Data to use:
/-- R113, and R114's Operation: SELP takes the prime at index `K[32] mod 1024`, LDP the one at TI; E becomes
`(2 P - 1) div 3` with the new P. OK = 0; nothing else of the data changes. -/
def Obligations.SelpAndLdpLoadPrimeAndExponent : Prop :=
  decode 0x0000000000000021#64 = .ok .selp ∧ ∀ s : State, s.busy = false →
    (s.written.k[32] = true → ∃ t, exec .selp s = .next t ∧ Completed s t ∧ t.ok = false
        ∧ t.plo = Config.primeTable (BitVec.ofNat 10 (s.k[32].toNat % 1024))
        ∧ t.p.toNat = 0x000FFFFF00000000 + t.plo.toNat
        ∧ t.e.toNat = (2 * t.p.toNat - 1) / 3
        ∧ SameData { s with plo := t.plo, e := t.e } t)
      ∧ ∀ ti : BitVec 10, ∃ t, exec (.ldp ti) s = .next t ∧ Completed s t ∧ t.ok = false
        ∧ t.plo = Config.primeTable ti
        ∧ t.p.toNat = 0x000FFFFF00000000 + t.plo.toNat
        ∧ t.e.toNat = (2 * t.p.toNat - 1) / 3
        ∧ SameData { s with plo := t.plo, e := t.e } t

/-- R115: CALCE leaves `(2 P - 1) div 3` in E; when `P mod 3 = 2` the division is exact and `3 E = 2 (P - 1) + 1`,
so `3 E` is 1 modulo `P - 1` (the spec marks that sentence as its own inference). OK = 0; nothing else of the data
changes. -/
def Obligations.CalceWritesInverseExponent : Prop :=
  decode 0x0000000000000023#64 = .ok .calce
    ∧ ∀ s : State, s.busy = false → s.written.p = true →
        ∃ t, exec .calce s = .next t ∧ Completed s t ∧ t.ok = false
          ∧ t.e.toNat = (2 * s.p.toNat - 1) / 3
          ∧ (s.p.toNat % 3 = 2 →
              3 * t.e.toNat = 2 * (s.p.toNat - 1) + 1 ∧ 3 * t.e.toNat % (s.p.toNat - 1) = 1)
          ∧ SameData { s with e := t.e } t

/-- R116: SEED leaves `K[33] mod P` in X, all 64 bits of K[33] taken, below P. OK = 0; nothing else of the data
changes. -/
def Obligations.SeedWritesTarget : Prop :=
  decode 0x0000000000000024#64 = .ok .seed
    ∧ ∀ s : State, s.busy = false → s.written.k[33] = true → s.written.p = true →
        ∃ t, exec .seed s = .next t ∧ Completed s t ∧ t.ok = false
          ∧ t.x.toNat = s.k[33].toNat % s.p.toNat ∧ t.x < s.p
          ∧ SameData { s with x := t.x } t

/-- R132, R130: RNDB leaves `((X - K[KI]) mod 2^52) ^ E mod P` in X, for every KI; only bits 51:0 of the key take
part. OK = 0; nothing else of the data changes. -/
def Obligations.RndbRunsOneBackwardRound : Prop :=
  ∀ (ki : BitVec 5) (s : State), s.busy = false →
    s.written.x = true → (s.written.k[ki.toNat]'(by have := ki.isLt; omega)) = true →
    s.written.e = true → s.written.p = true →
    ∃ t, exec (.rndb ki) s = .next t ∧ Completed s t ∧ t.ok = false
      ∧ t.x.toNat =
          ((s.x.toNat + 2 ^ 52 - (s.k[ki.toNat]'(by have := ki.isLt; omega)).toNat % 2 ^ 52) % 2 ^ 52) ^ s.e.toNat
            % s.p.toNat
      ∧ t.x < s.p
      ∧ SameData { s with x := t.x } t

/-- R133, R131: RNDF leaves `(X ^ 3 mod P + K[KI]) mod 2^52` in X, for every KI; E is not read. OK = 0; nothing else
of the data changes. -/
def Obligations.RndfRunsOneForwardRound : Prop :=
  ∀ (ki : BitVec 5) (s : State), s.busy = false →
    s.written.x = true → (s.written.k[ki.toNat]'(by have := ki.isLt; omega)) = true →
    s.written.p = true →
    ∃ t, exec (.rndf ki) s = .next t ∧ Completed s t ∧ t.ok = false
      ∧ t.x.toNat =
          (s.x.toNat ^ 3 % s.p.toNat + (s.k[ki.toNat]'(by have := ki.isLt; omega)).toNat) % 2 ^ 52
      ∧ SameData { s with x := t.x } t

/-- R134: CHECK sets OK exactly when `X mod P = K[33] mod P`; no data register changes and no error is raised
(R177). -/
def Obligations.CheckComparesResidues : Prop :=
  decode 0x0000000000000032#64 = .ok .check
    ∧ ∀ s : State, s.busy = false → s.written.x = true → s.written.k[33] = true → s.written.p = true →
        ∃ t, exec .check s = .next t ∧ Completed s t ∧ SameData s t
          ∧ (t.ok = true ↔ s.x.toNat % s.p.toNat = s.k[33].toNat % s.p.toNat)

/-- R137: DELAY leaves the schedule in K, the selected prime in P, its exponent in E and the end of the ROUNDS
backward rounds from the seed in X, round `r` with `K[(n - 1 - r) mod 32]`. OK = 0; nothing else of the data
changes. The running values are named `xs`. -/
def Obligations.DelayRunsTheBackwardWalk : Prop :=
  ∀ s : State, s.busy = false → (∀ i : Fin 4, s.written.ch[i] = true) → s.written.rounds = true →
    ∃ t, exec .delay s = .next t ∧ Completed s t ∧ t.ok = false
      ∧ t.k = schedule Config.enc s.ch
      ∧ t.plo = Config.primeTable (BitVec.ofNat 10 (t.k[32].toNat % 1024))
      ∧ t.e.toNat = (2 * t.p.toNat - 1) / 3
      ∧ SameData { s with k := t.k, plo := t.plo, e := t.e, x := t.x } t
      ∧ ∃ xs : Nat → Field,
          (xs 0).toNat = t.k[33].toNat % t.p.toNat
            ∧ (∀ r, r < s.rounds.toNat →
                xs (r + 1) = bwd (xs r) (t.k[(s.rounds.toNat - 1 - r) % 32]'(by omega)) t.e t.p)
            ∧ t.x = xs s.rounds.toNat ∧ t.x < t.p

/-- R138: VERIFY leaves the schedule in K, the selected prime in P, and the end of the ROUNDS forward rounds from the
proof in X, round `r` with `K[r mod 32]`; OK says whether it is `K[33]` modulo P. It does not write E; nothing else
of the data changes. The running values are named `xs`. -/
def Obligations.VerifyRunsTheForwardWalk : Prop :=
  ∀ s : State, s.busy = false → (∀ i : Fin 4, s.written.ch[i] = true) → s.written.rounds = true →
    s.written.x = true →
    ∃ t, exec .verify s = .next t ∧ Completed s t
      ∧ t.k = schedule Config.enc s.ch
      ∧ t.plo = Config.primeTable (BitVec.ofNat 10 (t.k[32].toNat % 1024))
      ∧ SameData { s with k := t.k, plo := t.plo, x := t.x } t
      ∧ (t.ok = true ↔ t.x.toNat % t.p.toNat = t.k[33].toNat % t.p.toNat)
      ∧ ∃ xs : Nat → Field,
          xs 0 = s.x
            ∧ (∀ r, r < s.rounds.toNat → xs (r + 1) = fwd (xs r) (t.k[r % 32]'(by omega)) t.p)
            ∧ t.x = xs s.rounds.toNat

/-- R142, which the spec infers from R137 and R138: with ROUNDS = 0, DELAY leaves the seed `K[33] mod P` in X; VERIFY
after that DELAY ends with OK = 1; and VERIFY of a proof in X ends with OK = 1 exactly for the proofs equal to the
seed modulo P. -/
def Obligations.ZeroRoundsLeaveTheSeed : Prop :=
  ∀ s : State, s.busy = false → (∀ i : Fin 4, s.written.ch[i] = true) → s.written.rounds = true →
    s.rounds = 0#32 →
    (∃ t v, exec .delay s = .next t ∧ t.x.toNat = t.k[33].toNat % t.p.toNat
        ∧ exec .verify t = .next v ∧ v.ok = true)
      ∧ (s.written.x = true →
          ∃ u, exec .verify s = .next u ∧ (u.ok = true ↔ s.x.toNat % u.p.toNat = u.k[33].toNat % u.p.toNat))

/-- R164, R51: every command issued while BUSY is refused with Err(3) and has none of its effect. -/
def Obligations.BusyCommandIsRefused : Prop :=
  ∀ (i : Instr) (s : State), s.busy = true →
    exec i s = .next { s with errcode := if s.err then s.errcode else 3#4, err := true }

/-- R20 (the "writes" column): which data registers a command may change, whatever the command and the state. -/
def Obligations.CommandsWriteOnlyTheirRegisters : Prop :=
  ∀ (i : Instr) (s t : State), exec i s = .next t →
    t.rounds = s.rounds ∧ t.a = s.a ∧ t.b = s.b ∧ t.ch = s.ch ∧ t.ie = s.ie
      ∧ (t.r ≠ s.r → i = .mulmod ∨ i = .modpow ∨ i = .cube)
      ∧ (t.k ≠ s.k → i = .fillk ∨ i = .delay ∨ i = .verify)
      ∧ (t.plo ≠ s.plo → i = .selp ∨ (∃ ti, i = .ldp ti) ∨ i = .delay ∨ i = .verify)
      ∧ (t.e ≠ s.e → i = .selp ∨ (∃ ti, i = .ldp ti) ∨ i = .calce ∨ i = .delay)
      ∧ (t.x ≠ s.x → i = .seed ∨ (∃ ki, i = .rndb ki) ∨ (∃ ki, i = .rndf ki) ∨ i = .delay ∨ i = .verify)

/-- R30: the hidden registers carry nothing from one command to the next: whatever they hold, an idle block's next
command ends in the same state. That the two next states agree even on what R30 and R196 leave unspecified is the
model's choice: completion takes free values from one counter (log entries 3, 10 and 20). -/
def Obligations.HiddenStateCarriesNothing : Prop :=
  ∀ (i : Instr) (s : State) (h : Hidden), s.busy = false → exec i { s with hidden := h } = exec i s

/-- R143 (a): what DELAY and VERIFY leave is a function of the challenge, the round count, and for VERIFY the proof,
whatever else the two blocks hold, once those registers have been written (R196). -/
def Obligations.WalksDependOnTheirInputsOnly : Prop :=
  ∀ s u : State, s.busy = false → u.busy = false → s.ch = u.ch → s.rounds = u.rounds →
    (∀ i : Fin 4, s.written.ch[i] = true ∧ u.written.ch[i] = true) →
    s.written.rounds = true → u.written.rounds = true →
    (∃ t v, exec .delay s = .next t ∧ exec .delay u = .next v
        ∧ t.k = v.k ∧ t.plo = v.plo ∧ t.e = v.e ∧ t.x = v.x ∧ t.ok = v.ok)
      ∧ (s.x = u.x → s.written.x = true → u.written.x = true →
          ∃ t v, exec .verify s = .next t ∧ exec .verify u = .next v
            ∧ t.k = v.k ∧ t.plo = v.plo ∧ t.x = v.x ∧ t.ok = v.ok)

/-! ### Registers not written since the last reset -/

/-- R196: the set-up table, command by command: which registers must have been written before it. -/
def Obligations.SetupTableOfTheCommands : Prop :=
  ∀ (w : Written) (ti : BitVec 10) (ki : BitVec 5),
    readsWritten w .nop = true
      ∧ (readsWritten w .mulmod = true ↔ w.a = true ∧ w.b = true ∧ w.p = true)
      ∧ (readsWritten w .modpow = true ↔ w.a = true ∧ w.e = true ∧ w.p = true)
      ∧ (readsWritten w .cube = true ↔ w.a = true ∧ w.p = true)
      ∧ (readsWritten w .fillk = true ↔ ∀ i : Fin 4, w.ch[i] = true)
      ∧ (readsWritten w .selp = true ↔ w.k[32] = true)
      ∧ readsWritten w (.ldp ti) = true
      ∧ (readsWritten w .calce = true ↔ w.p = true)
      ∧ (readsWritten w .seed = true ↔ w.k[33] = true ∧ w.p = true)
      ∧ (readsWritten w (.rndb ki) = true ↔
          w.x = true ∧ (w.k[ki.toNat]'(by have := ki.isLt; omega)) = true ∧ w.e = true ∧ w.p = true)
      ∧ (readsWritten w (.rndf ki) = true ↔
          w.x = true ∧ (w.k[ki.toNat]'(by have := ki.isLt; omega)) = true ∧ w.p = true)
      ∧ (readsWritten w .check = true ↔ w.x = true ∧ w.k[33] = true ∧ w.p = true)
      ∧ (readsWritten w .delay = true ↔ (∀ i : Fin 4, w.ch[i] = true) ∧ w.rounds = true)
      ∧ (readsWritten w .verify = true ↔ (∀ i : Fin 4, w.ch[i] = true) ∧ w.rounds = true ∧ w.x = true)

Work instructions:
Copy out the range of lines above starting at the line with "seed modulo P. -/" and ending at the line with "R143 (a): what", exactly and including both.

Response:
seed modulo P. -/
def Obligations.ZeroRoundsLeaveTheSeed : Prop :=
  ∀ s : State, s.busy = false → (∀ i : Fin 4, s.written.ch[i] = true) → s.written.rounds = true →
    s.rounds = 0#32 →
    (∃ t v, exec .delay s = .next t ∧ t.x.toNat = t.k[33].toNat % t.p.toNat
        ∧ exec .verify t = .next v ∧ v.ok = true)
      ∧ (s.written.x = true →
          ∃ u, exec .verify s = .next u ∧ (u.ok = true ↔ s.x.toNat % u.p.toNat = u.k[33].toNat % u.p.toNat))

/-- R164, R51: every command issued while BUSY is refused with Err(3) and has none of its effect. -/
def Obligations.BusyCommandIsRefused : Prop :=
  ∀ (i : Instr) (s : State), s.busy = true →
    exec i s = .next { s with errcode := if s.err then s.errcode else 3#4, err := true }

/-- R20 (the "writes" column): which data registers a command may change, whatever the command and the state. -/
def Obligations.CommandsWriteOnlyTheirRegisters : Prop :=
  ∀ (i : Instr) (s t : State), exec i s = .next t →
    t.rounds = s.rounds ∧ t.a = s.a ∧ t.b = s.b ∧ t.ch = s.ch ∧ t.ie = s.ie
      ∧ (t.r ≠ s.r → i = .mulmod ∨ i = .modpow ∨ i = .cube)
      ∧ (t.k ≠ s.k → i = .fillk ∨ i = .delay ∨ i = .verify)
      ∧ (t.plo ≠ s.plo → i = .selp ∨ (∃ ti, i = .ldp ti) ∨ i = .delay ∨ i = .verify)
      ∧ (t.e ≠ s.e → i = .selp ∨ (∃ ti, i = .ldp ti) ∨ i = .calce ∨ i = .delay)
      ∧ (t.x ≠ s.x → i = .seed ∨ (∃ ki, i = .rndb ki) ∨ (∃ ki, i = .rndf ki) ∨ i = .delay ∨ i = .verify)

/-- R30: the hidden registers carry nothing from one command to the next: whatever they hold, an idle block's next
command ends in the same state. That the two next states agree even on what R30 and R196 leave unspecified is the
model's choice: completion takes free values from one counter (log entries 3, 10 and 20). -/
def Obligations.HiddenStateCarriesNothing : Prop :=
  ∀ (i : Instr) (s : State) (h : Hidden), s.busy = false → exec i { s with hidden := h } = exec i s

/-- R143 (a): what DELAY and VERIFY leave is a function of the challenge, the round count, and for VERIFY the proof,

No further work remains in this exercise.